Debiet (μL/h)b Tijd per stap (min) Volume afgegeven (μL)
800 5 67
400 5 33
200 5 17
100 5 8
50 5 4
25 5 2
15 5 of meer 1 of meer
een. Dit zijn vloeistofdebieten berekend door de spuitpompsoftware en zijn uniek voor elke gebruikte spuitdiameter. De stroomsnelheden maken een snelle vulling van de lijnen en de stroomkamer (800 μl/uur) mogelijk, gevolgd door een geleidelijke afname tot het ideale debiet voor het vangen en visualiseren
b. De spuitpomp kan worden bediend vanaf het toetsenbord of met behulp van software die door de leverancier wordt geleverd.

Tabel 1: Vloeistofdebieten om bellen te minimaliseren en stabiele vangwaarden te bereiken.

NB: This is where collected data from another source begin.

-- ==== Sys2Proof/Tests/Slice0.lean ====
section
/-!
SUPPORT. Tests/Slice0.lean: states and operands that meet the hypotheses of the claims, one witness theorem a claim; ill-formed operands and
commands; and small tests of single commands against the spec.
-/
namespace Sys2Proof.Tests
open Sys2Proof Sys2Proof.Machine
set_option maxRecDepth 10000
set_option Elab.async false

/-! Small states and operands. -/

/-- A layer of 8 rows and 4 columns on one batt. -/
def lay : Layer := {
  batts := [8], core := 1, rows := 8, cols := 4, subpasses := 1, splitting := true, outFmt := 0xA, scaleAddr := 0x2000, bandAddr := 0x3000,
  fn := .relu, alpha := 0, eps := 0, bwdFmt := 2, derivCodes := false, dropT := 0, attn := ⟨64, 64, 32, 0, 0, false, []⟩, sx := 0,
  staticRows := [], adaptive := [], lambda := 0, rank := 0, allow := 0, cycles := 0, saved := 0, droppable := 0, sequence := false, scales := [] }

/-- A tensor: the weights of layer 0, 2 rows of 2. -/
def ten : Tensor := {
  id := 0, layer := 0, weights := true, rows := 2, cols := 2, index := 0, lambda := 0, rank := 0, bf16 := false,
  owners := [(0, 0)], slices := [], part := ⟨5, 0x100, 0x180, 16⟩, sum := 0x200, phat := 0x300, qsum := 0x400, master := ⟨0, 0x500, 0x600, 16⟩,
  m := ⟨1, 0x700, 0x800, 16⟩, v := ⟨2, 0x900, 0xA00, 16⟩, resid := ⟨3, 0xB00, 0xC00, 16⟩, qp := ⟨4, 0xD00, 0xE00, 16⟩ }

/-- A template of one module. -/
def tpl : Template := {
  index := 0, digitalOnly := false, masterBwd := false, clip := false, bf16Moments := false, hbxPolicy := 0, adamw := false,
  skipLimit := 4, stepSamples := 1, stepWait := 10, weight := 1, mbSamples := 1, hbxSize := 1, logSize := 64, intakeSlots := 4, queryBuf := 10000,
  lMax := 0, exportPeriod := 100, exportSession := 3, noiseGain := 0, package := false, spillModule := 0, spillBase := 0x100000, spillSize := 0, seedKey := 0, cores := [1], batts := [8],
  inBytes := 8, outBytes := 4, targetBytes := 4, ioStack := 0, crossings := 0, crossFlits := 0, allotment := 0, layers := [lay], dropList := [],
  schedule := [], beta1 := 0, beta2 := 0, omb1 := 0, omb2 := 0, eps := 0, mu := 0, clipNorm := 0, members := [0], ownIndex := 0, exchFmt := 0,
  regions := [⟨0x1000, 0x2000, 2, 1, 7⟩, ⟨0x100, 0x200, 4, 1, 0⟩], intakeBase := 0, logBase := 0, group := [0], tensors := [ten],
  cards := [9 + 2 ^ 20 + 2 ^ 24 + 2 ^ 28 + 2 ^ 80 + 4 * 2 ^ 96 + 2 ^ 128 + 2 ^ 160 + 7 * 2 ^ 192], maps := [[⟨0, 1, 0, 0x100, 0, 4, 0, 1, 0, 1, 0⟩], [⟨0, 1, 0, 0x140, 0, 4, 0, 1, 0, 1, 0⟩]], phases := [], losses := [], epsR := 0 }

/-- The same over three modules. -/
def tplM : Template := { tpl with index := 1, members := [0, 1, 2], group := [0, 1, 2] }

/-- An image whose context 5 runs a template. -/
def img (t : Template) : Image := { Image.empty with contexts := [(5, ⟨some t.index, 1⟩)], templates := [t], modules := t.members.length }

/-- The module in service at frame 20, with context 5 READY from a template on core 1 and host session 3 bound to it. -/
def svc (t : Template) : State :=
  let s : State := { State.reset with
    frame := 20, now := 2000000,
    pwr := { PowerSt.empty with converting := true, enable := true }, img := { ImageSt.empty with accepted := img t } }
  let s := ((((s.put F.DEV_STATE_PHASE 0 1).put F.FRM_PERIOD_P_US 0 100).put F.LNK_TICK_UNALIGNED 0 0).put F.ETH_PORT_LINK_UP 0 1).place 5 t
  let s := (s.put F.CTX_STATE_STATE 5 2).updCtx 5 (fun x => { x with unsound := [], opening := x.layers })
  let s := (((s.put F.HSESS_CFG_VALID 3 1).put F.HSESS_CFG_CTX 3 5).put F.HSESS_ADDR3_ADDR 3 77).put F.SYNC_CORE_ACTIVE_CTX 1 5
  s.publish

/-- One module's service. -/
def one : State := svc tpl

/-- Service of module 0 of three. -/
def multi : State := svc tplM

/-- Words from an address on in core 1's scratchpad. -/
def sp (a : Nat) (l : List Word) (s : State) : State := s.setWords (spAddr 1 a) l

/-- A vector instruction of one vector on operands at 0x100 and 0x200, result at 0x400. -/
def vec (type aux : Nat) (bimm : Bool) : VecInstr := ⟨type, 1, false, bimm, 1, 0x400, 0x100, aux, 0, 3, 0x200, 0⟩

/-- Three operand words, mask register 1 with lanes 0, 1 and 3. -/
def vecs : State :=
  (sp 0x100 [0x3F800000, 0x40000000, 0xC0400000, 0x7F800000] (sp 0x200 [0x3F800000, 0xC0000000, 3] (sp 0x400 [7, 8, 9, 10] one))).updCore 1
    (fun x => { x with masks := [(1, 0xB)] })

/-- A tile with saturations in counter 3 and one with zeros. -/
def tiles : State := (vecs.store (accAddr 1 0x3C018) 4 (5 + 2 ^ 15 + 3 * 2 ^ 16)).store (accAddr 1 0x3C01C) 4 64

/-- A matrix descriptor of one tile of 2 x 2 over 32 FP32 elements. -/
def mat : MatrixDesc := ⟨0, 1, 1, 0, 0, false, false, 0, 0, 0, 0, 2, 2, 32, 0, 0x100, 128, 0x200, 128, 0, 0, 0x3F800000, 0x3F800000, 0x800, 64, 7⟩

/-- A DMA descriptor of 16 bytes inside the context's own scratchpad region. -/
def dma : DmaDesc := ⟨0, 1, 2, 0, 0, 1, 1, 7, 1, 0x100, 0x140, 0, 4, 1, 1, 0, 0, 0, 0, 0xABCD1234⟩

/-- Flit header of port 2 from module 1 for context 5, with a frame tag. -/
def head (vc ftag : Nat) : FlitHead := ⟨2, vc, 1, 5, 0, ftag⟩

/-- Waits armed on core 1. -/
def waiting : State := (one.putSet 1 5 { SaveArea.empty with baseFrame := 20, ctrs := [(7, ⟨4, 0, 0, 0, 0⟩)] }).updCore 1 (fun x => { x with waits := [(2, ⟨7, 0, 4, 0⟩), (3, ⟨7, 0, 9, 0⟩)] })

/-- A link port in a state. -/
def port (n st : Nat) (s : State) : State := s.put F.LNK_PORT_STATE n st

/-- Link port 2 up, with module 1 on its other end. -/
def linked : State := port 2 6 { multi with img := { multi.img with accepted := { multi.img.accepted with topo := [(0, ⟨0, [⟨1, 4, true, 10⟩, ⟨1, 4, true, 10⟩, ⟨1, 4, true, 10⟩], 1, 0⟩), (1, ⟨leNum (shake256 (beNums 68 7) 32), [], 0, 0⟩)], holders := 1, reserves := [(1, 0x9000, 0xA000)] } } }

/-- A pass of batt 8 on eight inputs. -/
def pass : BattPass := ⟨8, 0, none, false, [0x3F800000, 0x40000000, 0, 0, 0, 0, 0, 0x42FE0000],
  [[(3, 1), (0, 2), (5, 0), (0, 0)]], some (spAddr 1 0x150)⟩

/-- Change batt 8 of the service. -/
def bt (f : Batt → Batt) : State := one.updBatt 8 f

/-- Batt 8 as a load leaves it: column-group scales of 1. -/
def loaded : State := bt (fun x => { x with scale := List.replicate 32 0x3F800000 })

/-- Change layer 0 of context 5. -/
def ly (f : LayerSt → LayerSt) : State := one.updLayer 5 0 f

/-- Core 1 waits for its persistent region. -/
def rebuild : State := ({ one with img := { one.img with accepted := { one.img.accepted with persist := [⟨5, 1, 0x40, 0x3000, 8⟩] } } } : State).setBytes 0x3000
  [1, 2, 3, 4, 5, 6, 7, 8] |>.updCore 1 (fun x => { x with rebuilding := true })

/-- A batt whose reference was lost. -/
def reflost : State := (ly (fun y => { y with refLost := true })).put F.BATT_FAULTS_REF_DISCARDS 8 3

/-- Layer 0 with passes beyond its charge. -/
def overs : State := ly (fun y => { y with overs := List.range 18 })

/-- A debt row that has waited too long, and one that has not. -/
def starved : State := { one with frame := 20000 }.updCtx 5 (fun x => { x with debt := [⟨8, 1, 2, 5, false⟩, ⟨8, 2, 2, 15000, false⟩] })

/-- Rows open for blocking: row 1 in this frame's plan, row 2 marked by a fulling pass, a spare in filling. -/
def open_ : State :=
  let s := bt (fun x => { x with open_ := true, fulMarked := [2], ceiling := [(1, 4), (2, 4)], filling := [⟨3, 1024, []⟩] })
  { s with fr := { s.fr with plans := [⟨20, [], [], [(8, 1)], [5], 0, [], []⟩] } }

/-- One operation on a row that ends with its first verify: a weight column, the reference columns and a spare. -/
def row (kind r gen : Nat) : RowOp :=
  ⟨8, r, gen, kind, false, [⟨[[(0, [0, 0, 0, 0]), (1024, [0, 0, 0, 0]), (1056, [960, 0, 0, 0]), (1057, [0, 0, 0, 0])]]⟩], 5⟩

/-- The same on the reference columns alone. -/
def refRow (kind r gen : Nat) : RowOp := ⟨8, r, gen, kind, false, [⟨[[(1056, [960, 0, 0, 0]), (1057, [0, 0, 0, 0])]]⟩], 5⟩

/-- Batt 8 without an owner under a calibration request with the factory pattern. -/
def patterned : State :=
  { open_ with batts := tset Batt.empty open_.batts 8 { Batt.empty with open_ := true, pattern := true, ceiling := [(1, 4)] },
               cal := { open_.cal with run := some ⟨0, 8, 0xFFF0⟩ } }

/-- A fulling pass due on batt 8. -/
def fulldue : State := bt (fun x => { x with fulNow := true })

/-- A fulling pass that has read nothing, and one that has read every row. -/
def fulling (n : Nat) : State := bt (fun x => { x with open_ := true, fulBusy := true, fulStart := some 5, fulRows := (List.range n).map (fun r => (r, 100)) })

/-- A spare column with every row filled. -/
def filledSpare : Fill := ⟨3, 1024, (List.range 1024).map (fun r => (r, 7))⟩

/-- A row at its wear limit, a column with its faults, a spare filled, a record due. -/
def worn : State := bt (fun x => { x with
  wear := [(4, 950000)], ceiling := [(4, 950001)], colFaults := [(2, 8)], filling := [filledSpare], recordDue := true })

/-- A tick with nothing to plan. -/
def tickArgs : TickArgs := ⟨[], [], 0, 0, [], []⟩

/-- A held signal and bytes written to module 1. -/
def held : State := { multi with fr := { multi.fr with signals := [⟨1, 5, 0, 1, 7, 1, 64⟩], wrote := [⟨1, 5, 0, 0x1000, 64⟩] } }

/-- The same in a killed frame. -/
def killed : State := { held with fr := { held.fr with killed := some 1 } }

Subscription Required. Please recommend JoVE to your librarian.

Discussion

De zorgvuldige assemblage van het stroomsysteem is van cruciaal belang voor het succesvolle resultaat van experimenten 4,6. Een van de meest uitdagende aspecten van het protocol is de bevestiging van connectoren aan het glasoppervlak. Hiervoor gebruiken we de volgende twee benaderingen: press-fit tubing connectoren en nanoport assemblies. Press-fit connectoren hechten zich gemakkelijk aan glas, gevolgd door het duwen van PTFE-buizen in de voorgevormde gaten met behulp van een tang. Wanneer een stabielere bevestiging vereist is, heeft de verlijming van nanopoortassemblages de voorkeur. Bij zorgvuldig gebruik en reiniging kan een enkele glazen flowcel met permanente assemblages meer dan 1 jaar worden gebruikt. Als flowcellen vaker moeten worden uitgeschakeld, kunnen PDMS-flowcellen worden gebruikt omdat ze een uitstekend en goedkoper alternatief zijn. Ze kunnen worden hergebruikt, maar PDMS is gevoelig voor zwelling, wat het gedrag van de vloeistofstroom in de loop van de tijd kan veranderen.

Zowel glas- als PDMS-flowcellen zijn niet onverwoestbaar. In het laboratorium is het maximale gebruikte debiet 800 μL/h. Als dit dagelijks en/of gedurende langere tijd wordt overschreden, kunnen flow cell warping (glass flow cells) en vervorming van PDMS optreden. Hoewel de initiële bevochtigingsprocedure met methanol en water tijd kost, is het de moeite waard omdat alle bellen worden geëlimineerd en ook lekken bij connectoren kunnen worden gedetecteerd. De hier beschreven stroomcellen bieden flexibiliteit aan de experimenten die worden uitgevoerd. Met behulp van deze benaderingen van verschillende stroomcellen, buizen en bevestiging van verschillende connectoren, kunnen experimentele omstandigheden gemakkelijk worden aangepast en snel worden geoptimaliseerd om ervoor te zorgen dat optimale gegevens worden verkregen. Y-vormige kanaalstroomcellen worden gepresenteerd, maar een groot aantal microfluïdische apparaatontwerpen is verkrijgbaar bij meerdere bedrijven, zowel zonder als met connectoren bevestigd. Dit biedt de onderzoeker nog meer flexibiliteit in experimenteel ontwerp.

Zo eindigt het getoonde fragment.